(Your goal)
Every line of the records below from the line with "parts := m.parts.map" up to and including the line with "contexts := m.contexts.filter" must be reproduced exactly, and no line outside that range.

============================================================

/-- Whether an engine of the kind of an operation is free on its die: one moves one fired operation at a time (01 R13; DEDUCED:
assumption log 75). -/
def Mach.engineFree (m : Mach) (o : EngOp) : Bool :=
  decide ((m.ops.filter fun q => decide (q.phase = .fired) && q.die == o.die && decide (q.kind.engine = o.kind.engine)).length < o.kind.count)

/-- 19 R348: an operation fires once its endpoints hold and have room, in the order of the posts on each ring end. Its accesses are
translated then (R351). -/
def execEngineFire (op : Nat) (s : State) : Host.Outcome State Fault Refusal :=
  always s fun m =>
    match m.ops[op]? with
    | none => m
    | some o =>
      if o.phase ≠ .posted ∨ !m.ctxRuns o.ctx ∨ !m.engineFree o ∨ (m.earlier op o).any (fun q => decide (q.phase = .posted)) then m
      else
        match Mach.claimAll o false o.sources [] m with
        | none => m
        | some r =>
          match Mach.claimAll o true o.outs [] r.2 with
          | none => m
          | some q => { q.2 with ops := q.2.ops.modify op fun o =>
            { o with phase := .fired, insAt := r.1, outsAt := q.1, descs := ((m.ctx? o.ctx).map Context.ranges).getD [] } }

/-! ### The work of an operation (19 R348 to R351) -/

/-- Why the work of an operation stops: a pause with the record's cause, residency state, address and quota figures; an error at
an address; or a read still held. -/
inductive EngStop where
  | pause (rcd : TrapRec)
  | error (va : Nat)
  | held

/-- The team of an operation. -/
def Mach.opTeam (m : Mach) (o : EngOp) : Option Team := m.teams[o.team]?

/-- The record of an event that names an operation (21 R364). -/
def EngOp.rcd (o : EngOp) (cause : Nat) : TrapRec := { TrapRec.of cause with ctx := o.ctx, die := o.die, edesc := o.edesc }

/-- The residency of one piece of a unit (19 R351): whether it is denied. -/
def Mach.engResident (m : Mach) (o : EngOp) (r : RangeDesc) (va : Nat) : Except EngStop Bool × Mach :=
  match m.lateCheck o.ctx r va (o.fill = some (va / 65536)) with
  | (.ok, m) => (.ok false, m)
  | (.zero, m) => (.ok true, m)
  | (.fault c gs, m) =>
    let q := m.quota o.ctx r.agent
    if c = 0x40 ∨ c = 0x41 then (.error (.pause { o.rcd 0x46 with va := va, gstate := gs, agent := r.agent }), m)
    else if c = 0x37 then (.error (.pause { o.rcd 0x47 with va := va, gstate := gs, agent := r.agent, limit := q.1, used := q.2 }), m)
    else (.error (.error va), m)

/-- The range of a unit of `n` bytes at a virtual address, permitted for an access (13 R244, R245). -/
def Mach.engRange (m : Mach) (o : EngOp) (va n : Nat) (kind : Access) : Option RangeDesc :=
  let super := ((m.opTeam o).map Team.super).getD false
  if 2 ^ 48 ≤ va then none
  else (findRange o.descs va).bind fun r =>
    if r.lastg < (va + n - 1) / 65536 ∨ !r.permits kind super ∨ (kind = .atomic ∧ 2 ≤ r.cls) then none else some r

/-- Whether every frame that `n` bytes of scratch from `a` cross is one of the team (12 R218). -/
def scratchSpan (t : Team) (a n : Nat) : Bool := (List.range (n / 4096 + 2)).all fun j => scratchOk t (min (a + 4096 * j) (a + n - 1))

/-- `n` bytes of a unit read. -/
def Mach.engRead (m : Mach) (o : EngOp) (u n : Nat) : Except EngStop Nat × Mach :=
  if 2 ^ 60 ≤ u then
    match m.opTeam o with
    | some t =>
      if scratchSpan t (u - 2 ^ 60) n then (.ok (Mem.read t.scratch (u - 2 ^ 60) n), m)
      else (.error (.error (u - 2 ^ 60)), m)
    | none => (.error .held, m)
  else
    match m.engRange o u n .load with
    | none => (.error (.error u), m)
    | some r =>
      (pieces n).foldl (fun (acc : Except EngStop Nat × Mach) p =>
        match acc with
        | (.error e, m) => (.error e, m)
        | (.ok v, m) =>
          match m.engResident o r (u + p.1) with
          | (.error e, m) => (.error e, m)
          | (.ok true, m) => (.ok v, m)
          | (.ok false, m) =>
            let d := (m.slotHome o.ctx (u + p.1)).getD o.die
            if m.meetsPoison d (r.key (u + p.1)) p.2 then (.error (.error (u + p.1)), m)
            else
              match m.dieRead d (r.key (u + p.1)) p.2 with
              | some q => (.ok (v + q.1 * 2 ^ (8 * p.1)), q.2)
              | none => (.error .held, m)) (.ok 0, m)
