/-! ### A team at its start (03 R36 to R38) -/

/-- The core of warp `w` of a team on a core or pair (03 R34). -/
def coreOfWarp (span : Bool) (teamw core w : Nat) : Nat := if span && decide ((teamw + 1) / 2 ≤ w) then core + 1 else core

/-- The indices that no resident warp of a core has (03 R59). -/
def Mach.openSlots (m : Mach) (d c : Nat) : List Nat :=
  let used := m.teams.flatMap fun t => if t.isPlaced && t.die == d then (t.warps.filter fun x => x.core == c).map Warp.slot else []
  (List.range Config.warpsPerCore).filter fun n => !used.contains n

/-- The index of warp `w` of a team among the resident warps of its core: the lowest ones that are free (DESIGN CHOICE: assumption
log 1). -/
def Mach.slotOf (m : Mach) (d core : Nat) (span : Bool) (teamw w : Nat) : Nat :=
  let c := coreOfWarp span teamw core w
  (m.openSlots d c).getD (if c = core then w else w - (teamw + 1) / 2) 0

/-- A warp as it starts (03 R37). -/
def Warp.start (core slot entry tlanes w y : Nat) : Warp :=
  { core := core, slot := slot, v := tab fun _ => tab fun _ => 0, poison := [], s := tab fun _ => 0, b := tab fun _ => none
    exec := laneMask fun l => insideLane tlanes w l.val, cm := 0, part := 0, ften := 0, lc := tab fun _ => 0, ls := tab fun _ => 0
    le := tab fun _ => 0, slices := tab fun _ => { pc := entry, stack := [], gang := 0, wait := .none }, meld := none
    ren := tab fun _ => tab fun e => ⟨48 + e.val, by omega⟩, k := tab fun _ => tab fun _ => 0, ifs := 0, ifg := 0, ift := 0, ife := 0
    preq := false, asked := false, slice := false, ycnt := y, chain := none, replayData := 0, replayFetch := 0, flight := [], mma := []
    barWait := none, bara := tab fun _ => none, gridWait := none, run := .ready, trap := none, engFault := [], retired := 0, nonmem := 0
    idle := tab fun _ => 0, aged := 0, last := tab fun _ => 0 }

/-- Where a team stands in its launch: its grid, its place in it and the dies of its shares. -/
structure Spot where
  linear : Nat
  gx : Nat
  gy : Nat
  gz : Nat
  dies : List Nat
  die : Nat
  core : Nat
deriving DecidableEq, Repr

/-- What a launch gives its teams (03 R38, 18 R315, R398). -/
structure Given where
  ctx : Nat
  part : Nat
  job : Nat
  plan : Option (Nat × Nat)
  graph : Option Nat
  args : Nat
  argsz : Nat
  super : Bool
  cor : Bool
  prio : Nat
  served : Option Served
deriving DecidableEq, Repr

/-- A team placed with every warp at its start. -/
def Mach.freshTeam (m : Mach) (k : KDesc) (shapes : List Shape) (q : Spot) (g : Given) (ph : TeamPhase) : Team :=
  let y := ((m.ctx? g.ctx).map Context.y).getD 0
  { ctx := g.ctx, part := g.part, job := g.job, plan := g.plan, graph := g.graph, linear := q.linear, x := q.linear % q.gx
    y := q.linear / q.gx % q.gy, z := q.linear / (q.gx * q.gy), gx := q.gx, gy := q.gy, gz := q.gz, dien := q.dies.length
    dies := q.dies, die := q.die, backing := q.die, core := q.core, teamw := k.teamw, span := k.span, vregs := k.vregs, frames := k.frames
    nbar := k.nbar, tlanes := k.tlanes, args := g.args, argsz := g.argsz, super := g.super, cor := g.cor, prio := g.prio
    boost := false, desched := false, suspended := false, sameDie := false, placedAt := m.now, phase := ph
    warps := (List.range k.teamw).map fun w => Warp.start (coreOfWarp k.span k.teamw q.core w) (m.slotOf q.die q.core k.span k.teamw w) k.entry k.tlanes w y
    scratch := [], shapes := tab fun h => shapes[h.val]?, rings := tab fun _ => none
    bars := tab fun _ => { phase := 0, need := 0, arrived := 0 }, gridArrived := 0, gridSeen := [], shareArrived := [], served := g.served, resumed := false }

/-- What a kernel packet gives its teams. -/
def Job.given (j : Job) (p i : Nat) : Given :=
  { ctx := j.pkt.ctx, part := p, job := i, plan := none, graph := j.graph.map (·.1), args := j.pkt.args, argsz := j.pkt.argsz
    super := j.super, cor := j.pkt.cor, prio := j.pkt.prio, served := none }

/-! ### Placement (03 R43, R44; 18 R314) -/

/-- Whether deadline `a` comes before deadline `b`; 0 is background. -/
def sooner (a b : Nat) : Bool := decide (a ≠ 0) && (decide (b = 0) || decide (a < b))

/-- The next unplaced team of a kernel job on a die, unless PREEMPT holds it back (03 R35, R44; 18 R338). -/
def Mach.nextLinear (m : Mach) (p i : Nat) (j : Job) (d : Nat) : Option Nat :=
  let ds := m.dieSet p j.pkt.dies
  match ds.findIdx? fun x => x = d with
  | none => none
  | some k =>
    let n := k + ds.length * (m.teams.filter fun t => t.ofJob p i && t.linear % ds.length == k).length
    if n < j.pkt.teams ∧ ¬ (j.held.any fun h => decide (h.1 ≤ n ∧ n < h.1 + h.2)) then some n else none

/-- A team of a kernel job placed at a core. -/
def Mach.placeTeam (m : Mach) (p i : Nat) (j : Job) (k : KDesc) (shapes : List Shape) (n d c : Nat) : Mach :=
  let q : Spot := { linear := n, gx := j.pkt.gx, gy := j.pkt.gy, gz := j.pkt.gz, dies := m.dieSet p j.pkt.dies, die := d, core := c }
  { m with teams := m.teams ++ [m.freshTeam k shapes q (j.given p i) .placed] }

/-- The lowest core of a die with room for a team of a launch. -/
def Mach.firstCore (m : Mach) (d : Nat) (span : Bool) (w fr nb : Nat) : Option Nat :=
  (List.range Config.coresPerDie).find? fun c => m.roomAt d c span w fr nb

/-- Every team of a co-resident launch placed together, or none (03 R46). -/
def Mach.placeAll (m : Mach) (p i : Nat) (j : Job) (k : KDesc) (shapes : List Shape) : Option Mach :=
  let ds := m.dieSet p j.pkt.dies
  (List.range j.pkt.teams).foldl (fun o n => o.bind fun m =>
    let d := ds.getD (n % ds.length) 0
    (m.firstCore d k.span k.teamw k.frames k.nbar).map fun c => m.placeTeam p i j k shapes n d c) (some m)

/-- The saved teams of a job that are not suspended: they are placed ahead of its unplaced ones (18 R317). -/
def Mach.savedOf (m : Mach) (p i : Nat) : List (Nat × Team) :=
  m.numbered.filter fun (x : Nat × Team) => x.2.ofJob p i && decide (x.2.phase = .saved) && !x.2.suspended
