/-- Everything of a context freed: queues, plans, pipes, graphs, ranges and what caches hold of them (18 R333, 13 R243, 05 R97). -/
def Mach.freeContext (m : Mach) (ctx : Nat) : Mach :=
  { m with
    dies := m.dies.map fun d => { d with
      dcache := d.dcache.filter fun e => e.1 ≠ ctx
      cores := d.cores.map fun c =>
        { c with
          rtab := c.rtab.filter fun e => e.1 ≠ ctx
          scale := c.scale.filter fun l => l.ctx ≠ ctx
          sdir := c.sdir.filter fun e => e.ctx ≠ ctx } }
    parts := m.parts.map fun x => { x with queues := x.queues.filter fun q => q.ctx ≠ some ctx }
    contexts := m.contexts.filter fun c => c.id ≠ ctx
    teams := m.teams.map fun t => if t.ctx = ctx then { t with phase := .exited, scratch := [], served := none, shapes := tab fun _ => none, rings := tab fun _ => none } else t
    plans := m.plans.filter fun x => x.ctx ≠ ctx
    pipes := m.pipes.filter fun x => x.ctx ≠ ctx
    graphs := m.graphs.filter fun x => x.ctx ≠ ctx
    graphJobs := m.graphJobs.map fun g => if g.ctx = ctx then { g with live := false } else g
    press := m.press.filter fun x => x.ctx ≠ ctx }

/-- Whether a die has halted. -/
def Mach.haltedDie (m : Mach) (d : Nat) : Bool := ((m.dies[d]?).map Die.halted).getD true

/-- The stop area of a context written anew by the die that holds it: a lost sector of it was published poisoned (21 R374). -/
def Mach.rewriteStops (m : Mach) (c : Context) : Mach := m.stopArea c.stopDie c.id c.saveva c.stopOwn c.stops

/-- Whether the stop area of a context cannot be read whole: the die that holds it has lost a sector of it, before or after the close of
its epoch (21 R374). -/
def Mach.stopsLost (m : Mach) (c : Context) : Bool :=
  match m.keyOf c.id c.saveva with
  | some k => m.meetsPoison c.stopDie k (64 + 64 * c.stops.length)
  | none => false

/-- The stop-report interrupt of a context, after the die that holds its stop area has published it at SYS scope (25 R402). -/
def Mach.reportStop (m : Mach) (ctx : Nat) : Mach :=
  match m.ctx? ctx with
  | some c =>
    if c.halt.isNone ∨ c.reported ∨ m.haltedDie c.stopDie ∨ m.flushHeld c.stopDie .sys then m
    else if !(m.lostAt c.stopDie .sys).isEmpty ∨ m.stopsLost c then (m.release c.stopDie .sys).rewriteStops c
    else
      let m1 := m.release c.stopDie .sys
      { m1.modCtx ctx fun c => { c with reported := true } with msix := m1.msix ++ [(c.part, 0)] }
  | none => m

/-- 18 R333: a running context is stopped as by a forced kill; its packets complete before its space is gone. -/
def execContextDestroy (p job : Nat) (s : State) : Host.Outcome State Fault Refusal :=
  commandOp 3 p job s fun m j =>
    if j.pkt.obj ≠ 0 then m.finishJob p job 3
    else if m.workHeld p then m
    else if m.workLost p then m.gatherWork p .sys
    else
      let ctx := j.pkt.ctx
      let m1 := ((m.modCtx ctx fun c => if c.halt = some .debugger then { c with halt := none } else c).stopContext ctx 0x51 none
        .stopped).drainContext ctx
      let m2 := (m1.reportStop ctx).closeJobs p ctx job
      ((m2.announceJob p j 0).modJob p job fun j => { j with phase := .complete 0 }).freeContext ctx

/-! ### RANGE_MAP and RANGE_UNMAP (13 R239, R240, R247, R251; 18 R335, R336) -/

/-- A descriptor read from its 32 bytes; none if a reserved bit is set, V is clear or a field breaks 13 R239 or R240. -/
def RangeDesc.parse (v : Nat) : Option RangeDesc :=
  let r : RangeDesc :=
    { baseg := field v 0 32, lastg := field v 32 32, offs := sextNat (field v 64 41) 41, prd := v.testBit 105, pwr := v.testBit 106
      pex := v.testBit 107, pat := v.testBit 108, cls := field v 109 3, sonly := v.testBit 112, agent := field v 113 8
      isPartial := v.testBit 121, denyf := v.testBit 122, mapva := field v 128 48, peer := field v 176 16, maporg := field v 192 32 }
  if v.testBit 123 ∧ field v 124 4 = 0 ∧ field v 224 32 = 0 ∧ r.baseg ≤ r.lastg ∧ r.cls ≤ 4 ∧ r.mapva % 8 = 0 ∧
      (if r.isPartial then r.maporg ≤ r.baseg else r.mapva = 0 ∧ r.maporg = 0) ∧
      (if r.cls = 3 then r.peer ≤ 1023 else r.peer = 0) then some r else none

/-- Whether every granule of a range lies in the physical space of its class (13 R240). -/
def Mach.inSpace (m : Mach) (r : RangeDesc) : Bool :=
  decide (0 ≤ r.backing) &&
    match r.cls with
    | 0 => decide (r.backing + r.size ≤ Int.ofNat (m.dies.length * 2 ^ 20))
    | 1 => decide ((r.backing + r.size) * 65536 ≤ Int.ofNat m.nearBytes)
    | 3 => true
    | _ => decide (r.backing + r.size ≤ 2 ^ 40)

/-- Whether the residency map of a partial range translates (13 R247, 18 R333). -/
def Mach.mapTranslates (m : Mach) (ctx : Nat) (r : RangeDesc) : Bool :=
  let first := (r.mapWord r.baseg).1 / 65536
  !r.isPartial || (List.range ((r.mapWord r.lastg).1 / 65536 + 1 - first)).all fun k => (m.keyOf ctx (65536 * (first + k))).isSome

============================================================

(Written response)
    parts := m.parts.map fun x => { x with queues := x.queues.filter fun q => q.ctx ≠ some ctx }
    contexts := m.contexts.filter fun c => c.id ≠ ctx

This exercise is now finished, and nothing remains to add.